Once completed, checking the SQL Server will show the consolidated database, in this example the ProjectServiceDB has been created.

Under the covers, the concept of separating the various draft, published, reporting and archive data is still present, but instead of four separate databases, there is now just one database with four schemas (dbo for reporting, draft, published and ver).

ProjectServiceDB Schemas

Mount, Test and Upgrade the Project Service Database

Next we need to mount and test the freshly created Project Service Database to ensure there are no issues which may impact the database being upgraded. To do so, enter the following command:

Mount-SPProjectDatabase –Name <ProjectServiceDBName> –WebApplication <webapplicationname>

in my case this will be:

Mount-SPProjectDatabase –Name ProjectServiceDB –WebApplication http://demo2013

Mount-SPProjectDatabase Output

Once mounted, the database can be tested as follows:

Test-SPProjectDatabase -Name <ProjectServiceDBName>

in my case this will be

Test-SPProjectDatabase –Name ProjectServiceDB

This will check various aspects of the newly consolidated database, including the schema version and things like the security roles.
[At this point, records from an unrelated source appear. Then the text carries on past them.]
/-- Condition codes (Table 13-3). -/
def condHolds (fn : Nat) (a b : BitVec 32) : Bool :=
  match fn with
  | 0x0 => a == b
  | 0x1 => a != b
  | 0x2 => decide (a.toNat < b.toNat)
  | 0x3 => decide (b.toNat ≤ a.toNat)
  | 0x4 => decide (a.toNat ≤ b.toNat)
  | 0x5 => decide (b.toNat < a.toNat)
  | 0x6 => decide (a.toInt < b.toInt)
  | 0x7 => decide (b.toInt ≤ a.toInt)
  | 0x8 => decide (a.toInt ≤ b.toInt)
  | 0x9 => decide (b.toInt < a.toInt)
  | 0xA => a &&& b != 0
  | 0xB => a &&& b == 0
  | 0xF => true
  | _ => false

/-- An instruction whose whole effect is a new VD computed from VA, B and VD. -/
def aluOp (op : Nat) (th : ThreadId) (f : TFields) (g : BitVec 32 → BitVec 32 → BitVec 32)
    (s : State) : State :=
  issue op th f (fun x s => tDone (setV f.vd.toNat (g (vReg x f.va) (opB f x)) x) s) s

/-! NOP and the ALU (Table 13-4). -/

/-- NOP. -/
def execNop (th : ThreadId) (f : TFields) (s : State) : Out := .next (issue 0x01 th f tDone s)
/-- ADD. -/
def execAdd (th : ThreadId) (f : TFields) (s : State) : Out :=
  .next (aluOp 0x10 th f (fun a b => a + b) s)
/-- SUB. -/
def execSub (th : ThreadId) (f : TFields) (s : State) : Out :=
  .next (aluOp 0x11 th f (fun a b => a - b) s)
/-- AND. -/
def execAnd (th : ThreadId) (f : TFields) (s : State) : Out :=
  .next (aluOp 0x12 th f (fun a b => a &&& b) s)
/-- OR. -/
def execOr (th : ThreadId) (f : TFields) (s : State) : Out :=
  .next (aluOp 0x13 th f (fun a b => a ||| b) s)
/-- XOR. -/
def execXor (th : ThreadId) (f : TFields) (s : State) : Out :=
  .next (aluOp 0x14 th f (fun a b => a ^^^ b) s)
/-- SHL. -/
def execShl (th : ThreadId) (f : TFields) (s : State) : Out :=
  .next (aluOp 0x15 th f (fun a b => a <<< (b.toNat % 32)) s)
/-- SHR. -/
def execShr (th : ThreadId) (f : TFields) (s : State) : Out :=
  .next (aluOp 0x16 th f (fun a b => a >>> (b.toNat % 32)) s)
/-- SRA. -/
def execSra (th : ThreadId) (f : TFields) (s : State) : Out :=
  .next (aluOp 0x17 th f (fun a b => a.sshiftRight (b.toNat % 32)) s)
/-- MUL. -/
def execMul (th : ThreadId) (f : TFields) (s : State) : Out :=
  .next (aluOp 0x18 th f (fun a b => a * b) s)
/-- MINU. -/
def execMinu (th : ThreadId) (f : TFields) (s : State) : Out :=
  .next (aluOp 0x19 th f (fun a b => if a.toNat ≤ b.toNat then a else b) s)
/-- MAXU. -/
def execMaxu (th : ThreadId) (f : TFields) (s : State) : Out :=
  .next (aluOp 0x1A th f (fun a b => if a.toNat ≤ b.toNat then b else a) s)
/-- MOV. -/
def execMov (th : ThreadId) (f : TFields) (s : State) : Out :=
  .next (aluOp 0x1B th f (fun _ b => b) s)
/-- CMP (R360). -/
def execCmp (th : ThreadId) (f : TFields) (s : State) : Out :=
  .next (aluOp 0x1C th f (fun a b => if condHolds f.fn.toNat a b then 1 else 0) s)
/-- The ones'-complement sum of two halves, folded to 16 bits. -/
def csadd (a b : BitVec 32) : BitVec 32 :=
  let t := a.toNat % 65536 + b.toNat % 65536
  BitVec.ofNat 32 (if 65536 ≤ t then t - 65535 else t)
/-- CSADD. -/
def execCsadd (th : ThreadId) (f : TFields) (s : State) : Out := .next (aluOp 0x1D th f csadd s)
/-- EXT. -/
def execExt (th : ThreadId) (f : TFields) (s : State) : Out :=
  .next (issue 0x1E th f (fun x s =>
    tDone (setV f.vd.toNat (BitVec.ofNat 32
      ((vReg x f.va).toNat / 2 ^ immShift f % 2 ^ (immWidth f + 1))) x) s) s)
/-- The bits `shift` to `shift + width` of `old`, replaced by the low bits of `new`. -/
def insertField (shift width old new : Nat) : Nat :=
  old / 2 ^ (shift + width + 1) * 2 ^ (shift + width + 1) + new % 2 ^ (width + 1) * 2 ^ shift +
    old % 2 ^ shift
/-- INS. -/
def execIns (th : ThreadId) (f : TFields) (s : State) : Out :=
  .next (issue 0x1F th f (fun x s =>
    tDone (setV f.vd.toNat (BitVec.ofNat 32 (insertField (immShift f) (immWidth f)
      (vReg x f.vd).toNat (vReg x f.va).toNat)) x) s) s)
/-- BR (R360). TARGET is an index of the program's image. -/
def execBr (th : ThreadId) (f : TFields) (s : State) : Out :=
  .next (issue 0x20 th f (fun x s =>
    if condHolds f.fn.toNat (vReg x f.va) (brB f x) then
      .ok { x with pc := x.view.base + bits f.imm.toNat 12 0 } s true
    else tDone x s) s)

/-! The window (R363, R364). -/

/-- Bytes of an instruction: N + 1. -/
def nBytes (f : TFields) : Nat := f.n.toNat + 1
/-- The window offset or private offset in bits 7:0. -/
def winOff (f : TFields) (x : Thread) : Nat := plusVA f x (bits f.imm.toNat 7 0)
/-- The whole range lies in the valid window bytes. -/
def inWindow (x : Thread) (off n : Nat) : Bool := decide (off + n ≤ x.win.length)

/-- LDW. -/
def execLdw (th : ThreadId) (f : TFields) (s : State) : Out :=
  .next (issue 0x30 th f (fun x s =>
    let off := winOff f x
    if !inWindow x off (nBytes f) then .fault 0x02 (some off)
    else tDone (setV f.vd.toNat (BitVec.ofNat 32
      (field x.win off (nBytes f) / 2 ^ immShift f % 2 ^ (immWidth f + 1))) x) s) s)
/-- STW. -/
def execStw (th : ThreadId) (f : TFields) (s : State) : Out :=
  .next (issue 0x31 th f (fun x s =>
    let off := winOff f x
    if !inWindow x off (nBytes f) then .fault 0x02 (some off)
    else
      let v := insertField (immShift f) (immWidth f) (field x.win off (nBytes f))
        (vReg x f.vd).toNat
      tDone { x with win := patch x.win off (natBytes (nBytes f) v), modified := true } s) s)
/-- PUSH. -/
def execPush (th : ThreadId) (f : TFields) (s : State) : Out :=
  .next (issue 0x32 th f (fun x s =>
    let p := winOff f x
    let w := x.win.take p ++ List.replicate (nBytes f) 0 ++ x.win.drop p
    let spill := w.drop 256 ++ x.spill
    if decide (x.win.length < p) || decide (64 < spill.length) then
      .fault 0x02 (some p)
    else tDone { x with win := w.take 256, spill := spill, modified := true } s) s)
/-- POP. -/
def execPop (th : ThreadId) (f : TFields) (s : State) : Out :=
  .next (issue 0x33 th f (fun x s =>
    let p := winOff f x
    if !inWindow x p (nBytes f) then .fault 0x02 (some p)
    else tDone { x with win := x.win.take p ++ x.win.drop (p + nBytes f), modified := true } s) s)

/-! Spaces (R365-R367). -/

/-- The spaces that instructions address. -/
inductive Space | window | constant | priv
  deriving DecidableEq, Repr

/-- The fault of an access outside a space. -/
def spaceFault : Space → Nat
  | .window => 0x02
  | .constant => 0x03
  | .priv => 0x0B
/-- A range lies within a space. -/
def inSpace (sp : Space) (x : Thread) (off n : Nat) : Bool :=
  match sp with
  | .window => inWindow x off n
  | .constant => decide (off + n ≤ x.view.constLen)
  | .priv => decide (off + n ≤ 1024)
/-- Private bytes. -/
def privBytes (x : Thread) (off n : Nat) : Bytes := tabRange 0 x.priv off n
/-- Write private bytes. -/
def putPriv (off : Nat) (b : Bytes) (x : Thread) : Thread :=
  { x with priv := tabPut 0 x.priv off b }
/-- Bytes of a space. -/
def spaceBytes (s : State) (sp : Space) (x : Thread) (off n : Nat) : Bytes :=
  match sp with
  | .window => slice x.win off n
  | .constant => tabRange 0 s.tine.const_ (x.view.constBase + off) n
  | .priv => privBytes x off n

/-- Source and destination of a BMOV (Table 13-5). -/
def bmovSpaces (fn : Nat) : Space × Space :=
  match fn with
  | 0 => (.constant, .window)
  | 1 => (.priv, .window)
  | 2 => (.window, .priv)
  | 3 => (.constant, .priv)
  | 4 => (.priv, .priv)
  | _ => (.window, .window)

/-- BMOV. -/
def execBmov (th : ThreadId) (f : TFields) (s : State) : Out :=
  .next (issue 0x34 th f (fun x s =>
    let sp := bmovSpaces f.fn.toNat
    let src := plusVB f x (bits f.imm.toNat 31 16)
    let dst := plusVA f x (bits f.imm.toNat 15 0)
    if !inSpace sp.1 x src (nBytes f) then .fault (spaceFault sp.1) (some src)
    else if !inSpace sp.2 x dst (nBytes f) then .fault (spaceFault sp.2) (some dst)
    else
      let b := spaceBytes s sp.1 x src (nBytes f)
      match sp.2 with
      | .window => tDone { x with win := patch x.win dst b, modified := true } s
      | _ => tDone (putPriv dst b x) s) s)

/-- HASH. -/
def execHash (th : ThreadId) (f : TFields) (s : State) : Out :=
  .next (issue 0x35 th f (fun x s =>
    let sp : Space := if f.fn = 0 then .priv else .window
    let off := plusVA f x (bits f.imm.toNat 15 0)
    if !inSpace sp x off (nBytes f) then .fault (spaceFault sp) (some off)
    else
      let poly := if f.imm.toNat.testBit 16 then 0x1EDC6F41 else 0x04C11DB7
      tDone (setV f.vd.toNat (BitVec.ofNat 32
        (crcBits 32 poly (vReg x f.vb).toNat (bitsOf (spaceBytes s sp x off (nBytes f))))) x) s) s)

/-- A scratch access: within one 8-byte word and within the program's range. -/
def scratchOk (x : Thread) (off n : Nat) : Bool :=
  decide (off % 8 + n ≤ 8) && decide (off + n ≤ x.view.scrLen)
/-- Key of a program-region offset. -/
def sramAt (x : Thread) (off : Nat) : Nat := x.view.sramCh * 2 ^ 24 + x.view.sramBase + off

/-- LD. -/
def execLd (th : ThreadId) (f : TFields) (s : State) : Out :=
  .next (issue 0x40 th f (fun x s =>
    let off := plusVA f x (bits f.imm.toNat 16 0)
    let n := nBytes f
    let give (b : Bytes) := tDone (setV f.vd.toNat (BitVec.ofNat 32 (beNat b)) x) s
    if f.fn = 0 then
      if inSpace .priv x off n then give (privBytes x off n) else .fault 0x0B (some off)
    else if f.fn = 1 then
      if inSpace .constant x off n then give (spaceBytes s .constant x off n)
      else .fault 0x03 (some off)
    else if f.fn = 2 then
      if scratchOk x off n then
        give (tabRange 0 s.tine.scratch (scratchAt th.harrow.val x off) n)
      else .fault 0x04 (some off)
    else if off + n ≤ 96 then give (slice (metaBytes x) off n)
    else .fault 0x0A (some off)) s)
/-- ST. -/
def execSt (th : ThreadId) (f : TFields) (s : State) : Out :=
  .next (issue 0x41 th f (fun x s =>
    let off := plusVA f x (bits f.imm.toNat 16 0)
    let n := nBytes f
    let b := natBytes n (vReg x f.vd).toNat
    if f.fn = 0 then
      if inSpace .priv x off n then tDone (putPriv off b x) s else .fault 0x0B (some off)
    else if f.fn = 2 then
      if scratchOk x off n then
        tDone x (modTine (fun t => { t with
          scratch := tabPut 0 t.scratch (scratchAt th.harrow.val x off) b }) s)
      else .fault 0x04 (some off)
    else .fault 0x0A (some off)) s)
Test-SPProjectDatabase Output

Once you are happy there are no UpgradeBlocking errors, you can then proceed to upgrade the Project Service Database to the new 2013 schema using the following command:

Upgrade-SPProjectDatabase -Name <ProjectServiceDBName> -WebApplication <webapplication to mount against>

in my example this would be:

Upgrade-SPProjectDatabase -Name ProjectServiceDB -WebApplication http://demo2013

Upgrade-SPProjectDatabase Output

Again, this PowerShell command will modify the database, so you need to answer the confirmation prompt in the PowerShell window.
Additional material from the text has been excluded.